Since 2019, Xaxis Belgium has not been selling campaigns on a CPM (cost-per-thousand impression) basis — except for one or two products living their final hours. Since it’s our heartfelt belief that selling impressions does not mean anything, our display campaigns are sold on a VCPM (viewable CPM) basis and our video campaigns on CPCV (cost per completed view), which provide ways to properly evaluate what impact has been delivered by a campaign.
However, it is still a day-to-day struggle to overcome the reliance on impressions. We are constantly fielding question and comments such as:
- “Could you adapt your reporting to be based on impressions?”
- “Everything should be sold on a classic CPM, it is easier!”

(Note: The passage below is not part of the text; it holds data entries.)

/-! ## `State.resetFrame` -/

@[simp] theorem State.resetFrame_created (s : State) : s.resetFrame.created = s.created := rfl
@[simp] theorem State.resetFrame_enabled (s : State) : s.resetFrame.enabled = s.enabled := rfl
@[simp] theorem State.resetFrame_respTimeout (s : State) : s.resetFrame.respTimeout = s.respTimeout := rfl
@[simp] theorem State.resetFrame_gyro (s : State) : s.resetFrame.gyro = s.gyro := rfl
@[simp] theorem State.resetFrame_angle (s : State) : s.resetFrame.angle = s.angle := rfl
@[simp] theorem State.resetFrame_acc (s : State) : s.resetFrame.acc = s.acc := rfl
@[simp] theorem State.resetFrame_mag (s : State) : s.resetFrame.mag = s.mag := rfl
@[simp] theorem State.resetFrame_temp (s : State) : s.resetFrame.temp = s.temp := rfl
@[simp] theorem State.resetFrame_version (s : State) : s.resetFrame.version = s.version := rfl
@[simp] theorem State.resetFrame_ts (s : State) : s.resetFrame.ts = s.ts := rfl
@[simp] theorem State.resetFrame_valid (s : State) : s.resetFrame.valid = s.valid := rfl
@[simp] theorem State.resetFrame_fb (s : State) : s.resetFrame.fb = s.fb := rfl
@[simp] theorem State.resetFrame_cursor (s : State) : s.resetFrame.cursor = 0 := rfl
@[simp] theorem State.resetFrame_fstate (s : State) : s.resetFrame.fstate = .idle := rfl
@[simp] theorem State.resetFrame_wdLast (s : State) : s.resetFrame.wdLast = s.wdLast := rfl
@[simp] theorem State.resetFrame_wdTimeout (s : State) : s.resetFrame.wdTimeout = s.wdTimeout := rfl
@[simp] theorem State.resetFrame_wdEnabled (s : State) : s.resetFrame.wdEnabled = s.wdEnabled := rfl
@[simp] theorem State.resetFrame_wdCount (s : State) : s.resetFrame.wdCount = s.wdCount := rfl
@[simp] theorem State.resetFrame_cePhase (s : State) : s.resetFrame.cePhase = s.cePhase := rfl
@[simp] theorem State.resetFrame_ceFrame (s : State) : s.resetFrame.ceFrame = s.ceFrame := rfl
@[simp] theorem State.resetFrame_ceT0 (s : State) : s.resetFrame.ceT0 = s.ceT0 := rfl
@[simp] theorem State.resetFrame_ceOp (s : State) : s.resetFrame.ceOp = s.ceOp := rfl
@[simp] theorem State.resetFrame_tAbs (s : State) : s.resetFrame.tAbs = s.tAbs := rfl
@[simp] theorem State.resetFrame_hostIn (s : State) : s.resetFrame.hostIn = s.hostIn := rfl
@[simp] theorem State.resetFrame_rxIn (s : State) : s.resetFrame.rxIn = s.rxIn := rfl
@[simp] theorem State.resetFrame_out (s : State) : s.resetFrame.out = s.out := rfl
@[simp] theorem State.resetFrame_params (s : State) : s.resetFrame.params = s.params := rfl
@[simp] theorem State.resetFrame_turns (s : State) : s.resetFrame.turns = s.turns := rfl
@[simp] theorem State.resetFrame_txAnswers (s : State) : s.resetFrame.txAnswers = s.txAnswers := rfl
@[simp] theorem State.resetFrame_reinitAnswers (s : State) : s.resetFrame.reinitAnswers = s.reinitAnswers := rfl
@[simp] theorem State.resetFrame_turnCount (s : State) : s.resetFrame.turnCount = s.turnCount := rfl
@[simp] theorem State.resetFrame_txCount (s : State) : s.resetFrame.txCount = s.txCount := rfl
@[simp] theorem State.resetFrame_reinitCount (s : State) : s.resetFrame.reinitCount = s.reinitCount := rfl
@[simp] theorem State.resetFrame_skips (s : State) : s.resetFrame.skips = s.skips := rfl

/-! ## `State.clearSnapshot` -/

@[simp] theorem State.clearSnapshot_created (s : State) : s.clearSnapshot.created = s.created := rfl
@[simp] theorem State.clearSnapshot_enabled (s : State) : s.clearSnapshot.enabled = s.enabled := rfl
@[simp] theorem State.clearSnapshot_respTimeout (s : State) : s.clearSnapshot.respTimeout = s.respTimeout := rfl
@[simp] theorem State.clearSnapshot_gyro (s : State) : s.clearSnapshot.gyro = Axes.zero := rfl
@[simp] theorem State.clearSnapshot_angle (s : State) : s.clearSnapshot.angle = Axes.zero := rfl
@[simp] theorem State.clearSnapshot_acc (s : State) : s.clearSnapshot.acc = Axes.zero := rfl
@[simp] theorem State.clearSnapshot_mag (s : State) : s.clearSnapshot.mag = Axes.zero := rfl
@[simp] theorem State.clearSnapshot_temp (s : State) : s.clearSnapshot.temp = 0 := rfl
@[simp] theorem State.clearSnapshot_version (s : State) : s.clearSnapshot.version = 0 := rfl
@[simp] theorem State.clearSnapshot_ts (s : State) : s.clearSnapshot.ts = 0 := rfl
@[simp] theorem State.clearSnapshot_valid (s : State) : s.clearSnapshot.valid = false := rfl
@[simp] theorem State.clearSnapshot_fb (s : State) : s.clearSnapshot.fb = s.fb := rfl
@[simp] theorem State.clearSnapshot_cursor (s : State) : s.clearSnapshot.cursor = s.cursor := rfl
@[simp] theorem State.clearSnapshot_fstate (s : State) : s.clearSnapshot.fstate = s.fstate := rfl
@[simp] theorem State.clearSnapshot_wdLast (s : State) : s.clearSnapshot.wdLast = s.wdLast := rfl
@[simp] theorem State.clearSnapshot_wdTimeout (s : State) : s.clearSnapshot.wdTimeout = s.wdTimeout := rfl
@[simp] theorem State.clearSnapshot_wdEnabled (s : State) : s.clearSnapshot.wdEnabled = s.wdEnabled := rfl
@[simp] theorem State.clearSnapshot_wdCount (s : State) : s.clearSnapshot.wdCount = s.wdCount := rfl
@[simp] theorem State.clearSnapshot_cePhase (s : State) : s.clearSnapshot.cePhase = s.cePhase := rfl
@[simp] theorem State.clearSnapshot_ceFrame (s : State) : s.clearSnapshot.ceFrame = s.ceFrame := rfl
@[simp] theorem State.clearSnapshot_ceT0 (s : State) : s.clearSnapshot.ceT0 = s.ceT0 := rfl
@[simp] theorem State.clearSnapshot_ceOp (s : State) : s.clearSnapshot.ceOp = s.ceOp := rfl
@[simp] theorem State.clearSnapshot_tAbs (s : State) : s.clearSnapshot.tAbs = s.tAbs := rfl
@[simp] theorem State.clearSnapshot_hostIn (s : State) : s.clearSnapshot.hostIn = s.hostIn := rfl
@[simp] theorem State.clearSnapshot_rxIn (s : State) : s.clearSnapshot.rxIn = s.rxIn := rfl
@[simp] theorem State.clearSnapshot_out (s : State) : s.clearSnapshot.out = s.out := rfl
@[simp] theorem State.clearSnapshot_params (s : State) : s.clearSnapshot.params = s.params := rfl
@[simp] theorem State.clearSnapshot_turns (s : State) : s.clearSnapshot.turns = s.turns := rfl
@[simp] theorem State.clearSnapshot_txAnswers (s : State) : s.clearSnapshot.txAnswers = s.txAnswers := rfl
@[simp] theorem State.clearSnapshot_reinitAnswers (s : State) : s.clearSnapshot.reinitAnswers = s.reinitAnswers := rfl
@[simp] theorem State.clearSnapshot_turnCount (s : State) : s.clearSnapshot.turnCount = s.turnCount := rfl
@[simp] theorem State.clearSnapshot_txCount (s : State) : s.clearSnapshot.txCount = s.txCount := rfl
@[simp] theorem State.clearSnapshot_reinitCount (s : State) : s.clearSnapshot.reinitCount = s.reinitCount := rfl
@[simp] theorem State.clearSnapshot_skips (s : State) : s.clearSnapshot.skips = s.skips := rfl

/-! ## `State.wdFeed` -/

@[simp] theorem State.wdFeed_created (s : State) : s.wdFeed.created = s.created := rfl
@[simp] theorem State.wdFeed_enabled (s : State) : s.wdFeed.enabled = s.enabled := rfl
@[simp] theorem State.wdFeed_respTimeout (s : State) : s.wdFeed.respTimeout = s.respTimeout := rfl
@[simp] theorem State.wdFeed_gyro (s : State) : s.wdFeed.gyro = s.gyro := rfl
@[simp] theorem State.wdFeed_angle (s : State) : s.wdFeed.angle = s.angle := rfl
@[simp] theorem State.wdFeed_acc (s : State) : s.wdFeed.acc = s.acc := rfl
@[simp] theorem State.wdFeed_mag (s : State) : s.wdFeed.mag = s.mag := rfl
@[simp] theorem State.wdFeed_temp (s : State) : s.wdFeed.temp = s.temp := rfl
@[simp] theorem State.wdFeed_version (s : State) : s.wdFeed.version = s.version := rfl
@[simp] theorem State.wdFeed_ts (s : State) : s.wdFeed.ts = s.ts := rfl
@[simp] theorem State.wdFeed_valid (s : State) : s.wdFeed.valid = s.valid := rfl
@[simp] theorem State.wdFeed_fb (s : State) : s.wdFeed.fb = s.fb := rfl
@[simp] theorem State.wdFeed_cursor (s : State) : s.wdFeed.cursor = s.cursor := rfl
@[simp] theorem State.wdFeed_fstate (s : State) : s.wdFeed.fstate = s.fstate := rfl
@[simp] theorem State.wdFeed_wdLast (s : State) : s.wdFeed.wdLast = s.now := rfl
@[simp] theorem State.wdFeed_wdTimeout (s : State) : s.wdFeed.wdTimeout = s.wdTimeout := rfl
@[simp] theorem State.wdFeed_wdEnabled (s : State) : s.wdFeed.wdEnabled = s.wdEnabled := rfl
@[simp] theorem State.wdFeed_wdCount (s : State) : s.wdFeed.wdCount = s.wdCount := rfl
@[simp] theorem State.wdFeed_cePhase (s : State) : s.wdFeed.cePhase = s.cePhase := rfl
@[simp] theorem State.wdFeed_ceFrame (s : State) : s.wdFeed.ceFrame = s.ceFrame := rfl
@[simp] theorem State.wdFeed_ceT0 (s : State) : s.wdFeed.ceT0 = s.ceT0 := rfl
@[simp] theorem State.wdFeed_ceOp (s : State) : s.wdFeed.ceOp = s.ceOp := rfl
@[simp] theorem State.wdFeed_tAbs (s : State) : s.wdFeed.tAbs = s.tAbs := rfl
@[simp] theorem State.wdFeed_hostIn (s : State) : s.wdFeed.hostIn = s.hostIn := rfl
@[simp] theorem State.wdFeed_rxIn (s : State) : s.wdFeed.rxIn = s.rxIn := rfl
@[simp] theorem State.wdFeed_out (s : State) : s.wdFeed.out = s.out := rfl
@[simp] theorem State.wdFeed_params (s : State) : s.wdFeed.params = s.params := rfl
@[simp] theorem State.wdFeed_turns (s : State) : s.wdFeed.turns = s.turns := rfl
@[simp] theorem State.wdFeed_txAnswers (s : State) : s.wdFeed.txAnswers = s.txAnswers := rfl
@[simp] theorem State.wdFeed_reinitAnswers (s : State) : s.wdFeed.reinitAnswers = s.reinitAnswers := rfl
@[simp] theorem State.wdFeed_turnCount (s : State) : s.wdFeed.turnCount = s.turnCount := rfl
@[simp] theorem State.wdFeed_txCount (s : State) : s.wdFeed.txCount = s.txCount := rfl
@[simp] theorem State.wdFeed_reinitCount (s : State) : s.wdFeed.reinitCount = s.reinitCount := rfl
@[simp] theorem State.wdFeed_skips (s : State) : s.wdFeed.skips = s.skips := rfl

/-! ## `State.stamp` -/

@[simp] theorem State.stamp_created (s : State) : s.stamp.created = s.created := rfl
@[simp] theorem State.stamp_enabled (s : State) : s.stamp.enabled = s.enabled := rfl
@[simp] theorem State.stamp_respTimeout (s : State) : s.stamp.respTimeout = s.respTimeout := rfl
@[simp] theorem State.stamp_gyro (s : State) : s.stamp.gyro = s.gyro := rfl
@[simp] theorem State.stamp_angle (s : State) : s.stamp.angle = s.angle := rfl
@[simp] theorem State.stamp_acc (s : State) : s.stamp.acc = s.acc := rfl
@[simp] theorem State.stamp_mag (s : State) : s.stamp.mag = s.mag := rfl
@[simp] theorem State.stamp_temp (s : State) : s.stamp.temp = s.temp := rfl
@[simp] theorem State.stamp_version (s : State) : s.stamp.version = s.version := rfl
@[simp] theorem State.stamp_ts (s : State) : s.stamp.ts = s.now := rfl
@[simp] theorem State.stamp_valid (s : State) : s.stamp.valid = true := rfl
@[simp] theorem State.stamp_fb (s : State) : s.stamp.fb = s.fb := rfl
@[simp] theorem State.stamp_cursor (s : State) : s.stamp.cursor = s.cursor := rfl
@[simp] theorem State.stamp_fstate (s : State) : s.stamp.fstate = s.fstate := rfl
@[simp] theorem State.stamp_wdLast (s : State) : s.stamp.wdLast = s.wdLast := rfl
@[simp] theorem State.stamp_wdTimeout (s : State) : s.stamp.wdTimeout = s.wdTimeout := rfl
@[simp] theorem State.stamp_wdEnabled (s : State) : s.stamp.wdEnabled = s.wdEnabled := rfl
@[simp] theorem State.stamp_wdCount (s : State) : s.stamp.wdCount = s.wdCount := rfl
@[simp] theorem State.stamp_cePhase (s : State) : s.stamp.cePhase = s.cePhase := rfl
@[simp] theorem State.stamp_ceFrame (s : State) : s.stamp.ceFrame = s.ceFrame := rfl
@[simp] theorem State.stamp_ceT0 (s : State) : s.stamp.ceT0 = s.ceT0 := rfl
@[simp] theorem State.stamp_ceOp (s : State) : s.stamp.ceOp = s.ceOp := rfl
@[simp] theorem State.stamp_tAbs (s : State) : s.stamp.tAbs = s.tAbs := rfl
@[simp] theorem State.stamp_hostIn (s : State) : s.stamp.hostIn = s.hostIn := rfl
@[simp] theorem State.stamp_rxIn (s : State) : s.stamp.rxIn = s.rxIn := rfl
@[simp] theorem State.stamp_out (s : State) : s.stamp.out = s.out := rfl
@[simp] theorem State.stamp_params (s : State) : s.stamp.params = s.params := rfl
@[simp] theorem State.stamp_turns (s : State) : s.stamp.turns = s.turns := rfl
@[simp] theorem State.stamp_txAnswers (s : State) : s.stamp.txAnswers = s.txAnswers := rfl
@[simp] theorem State.stamp_reinitAnswers (s : State) : s.stamp.reinitAnswers = s.reinitAnswers := rfl
@[simp] theorem State.stamp_turnCount (s : State) : s.stamp.turnCount = s.turnCount := rfl
@[simp] theorem State.stamp_txCount (s : State) : s.stamp.txCount = s.txCount := rfl
@[simp] theorem State.stamp_reinitCount (s : State) : s.stamp.reinitCount = s.reinitCount := rfl
@[simp] theorem State.stamp_skips (s : State) : s.stamp.skips = s.skips := rfl

/-! ## `State.appendByte` -/

@[simp] theorem State.appendByte_created (s : State) (b : Byte) : (s.appendByte b).created = s.created := rfl
@[simp] theorem State.appendByte_enabled (s : State) (b : Byte) : (s.appendByte b).enabled = s.enabled := rfl
@[simp] theorem State.appendByte_respTimeout (s : State) (b : Byte) : (s.appendByte b).respTimeout = s.respTimeout := rfl
@[simp] theorem State.appendByte_gyro (s : State) (b : Byte) : (s.appendByte b).gyro = s.gyro := rfl
@[simp] theorem State.appendByte_angle (s : State) (b : Byte) : (s.appendByte b).angle = s.angle := rfl
@[simp] theorem State.appendByte_acc (s : State) (b : Byte) : (s.appendByte b).acc = s.acc := rfl
@[simp] theorem State.appendByte_mag (s : State) (b : Byte) : (s.appendByte b).mag = s.mag := rfl
@[simp] theorem State.appendByte_temp (s : State) (b : Byte) : (s.appendByte b).temp = s.temp := rfl
@[simp] theorem State.appendByte_version (s : State) (b : Byte) : (s.appendByte b).version = s.version := rfl
@[simp] theorem State.appendByte_ts (s : State) (b : Byte) : (s.appendByte b).ts = s.ts := rfl
@[simp] theorem State.appendByte_valid (s : State) (b : Byte) : (s.appendByte b).valid = s.valid := rfl
@[simp] theorem State.appendByte_fb (s : State) (b : Byte) : (s.appendByte b).fb = s.fb.setIfInBounds s.cursor.toNat b := rfl
@[simp] theorem State.appendByte_cursor (s : State) (b : Byte) : (s.appendByte b).cursor = s.cursor + 1 := rfl
@[simp] theorem State.appendByte_fstate (s : State) (b : Byte) : (s.appendByte b).fstate = s.fstate := rfl
@[simp] theorem State.appendByte_wdLast (s : State) (b : Byte) : (s.appendByte b).wdLast = s.wdLast := rfl
@[simp] theorem State.appendByte_wdTimeout (s : State) (b : Byte) : (s.appendByte b).wdTimeout = s.wdTimeout := rfl
@[simp] theorem State.appendByte_wdEnabled (s : State) (b : Byte) : (s.appendByte b).wdEnabled = s.wdEnabled := rfl
@[simp] theorem State.appendByte_wdCount (s : State) (b : Byte) : (s.appendByte b).wdCount = s.wdCount := rfl
@[simp] theorem State.appendByte_cePhase (s : State) (b : Byte) : (s.appendByte b).cePhase = s.cePhase := rfl
@[simp] theorem State.appendByte_ceFrame (s : State) (b : Byte) : (s.appendByte b).ceFrame = s.ceFrame := rfl
@[simp] theorem State.appendByte_ceT0 (s : State) (b : Byte) : (s.appendByte b).ceT0 = s.ceT0 := rfl
@[simp] theorem State.appendByte_ceOp (s : State) (b : Byte) : (s.appendByte b).ceOp = s.ceOp := rfl
@[simp] theorem State.appendByte_tAbs (s : State) (b : Byte) : (s.appendByte b).tAbs = s.tAbs := rfl
@[simp] theorem State.appendByte_hostIn (s : State) (b : Byte) : (s.appendByte b).hostIn = s.hostIn := rfl
@[simp] theorem State.appendByte_rxIn (s : State) (b : Byte) : (s.appendByte b).rxIn = s.rxIn := rfl
@[simp] theorem State.appendByte_out (s : State) (b : Byte) : (s.appendByte b).out = s.out := rfl
@[simp] theorem State.appendByte_params (s : State) (b : Byte) : (s.appendByte b).params = s.params := rfl
@[simp] theorem State.appendByte_turns (s : State) (b : Byte) : (s.appendByte b).turns = s.turns := rfl
@[simp] theorem State.appendByte_txAnswers (s : State) (b : Byte) : (s.appendByte b).txAnswers = s.txAnswers := rfl
@[simp] theorem State.appendByte_reinitAnswers (s : State) (b : Byte) : (s.appendByte b).reinitAnswers = s.reinitAnswers := rfl
@[simp] theorem State.appendByte_turnCount (s : State) (b : Byte) : (s.appendByte b).turnCount = s.turnCount := rfl
@[simp] theorem State.appendByte_txCount (s : State) (b : Byte) : (s.appendByte b).txCount = s.txCount := rfl
@[simp] theorem State.appendByte_reinitCount (s : State) (b : Byte) : (s.appendByte b).reinitCount = s.reinitCount := rfl
@[simp] theorem State.appendByte_skips (s : State) (b : Byte) : (s.appendByte b).skips = s.skips := rfl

- “I don’t care if it is viewable or brand safe, I check only the number of impressions.”
But what is an impression without a viewability component? It’s merely an ad rendered in a user’s browser thanks to a bit of code. And “rendered” absolutely does not mean “visible.” Viewability is one of the basic fraud checks one should implement in a campaign. The practice of impression stacking is still used by fraudulent publishers and networks.
Premium Doesn’t Mean Viewable
Even from honest and reliable publishers, purchased impressions are not always “visible.” That’s the main reason the viewability rate is so important.
We still have private deals with Belgian publishers that are delivering impressions with a 35% viewability rate, as measured by the MRC standard. This means that among the bought impressions, 65% of them are not made available for at least one second with at least 50% of their display area available for viewing. This is on premium Belgian inventory bought through private deals with established premium publishers. We are not talking about open RTB auctions here.
Without a viewability metric, can we really calculate reach or volume delivered? What is the value of such impressions?
These are the quandaries we are trying to solve by selling impressions on a viewability basis, to give our clients the opportunity to buy only viewable impressions. That way, they will know how many “real” impressions they’ve obtained. They can get an even further assurance by buying according to the GroupM standard, which requires 100% of the ad be in view for at least a second.
Sometimes, using VCPM can deliver a startlingly high price. Have you ever tried to convince a client to buy display viewable impressions at a rate of 17€ VCPM — a rate that comes up when viewability is as low as in the example given above? You can try using the argument that this is the cost for Belgian premium impressions bought on quality inventory from premium partners. Confronted with such a large number, though, buyers’ reaction is often: “Wow, you’re damned expensive!” I’ve even had a few clients say, “But how come Facebook is so much cheaper?!” (That’s a different topic, but let’s for now say that Facebook impressions are not equivalent to those on a premium publisher.)
Buying viewable impressions or video-completed views at a VCPM or a CPCV rate gives a more accurate picture of what value a client has actually received. This will allow them to more precisely evaluate the inventory they are being sold.
Shouldn’t we shift entirely to these measures instead of relying on classic impressions? Wouldn’t we be better able to evaluate whether we’re reaching precisely the right level of GRPs, get a more precise idea of advertising impact, if a media buy is based on viewable impressions or complete video views?
On top of all the arguments above, we have a marvelous cookieless future ahead of us. This new situation might force us to rely even more on publishers’ reporting.
Will we be able to move further toward the goal of buying inventory based on real outcomes? Or do we step back and keep focusing on impressions?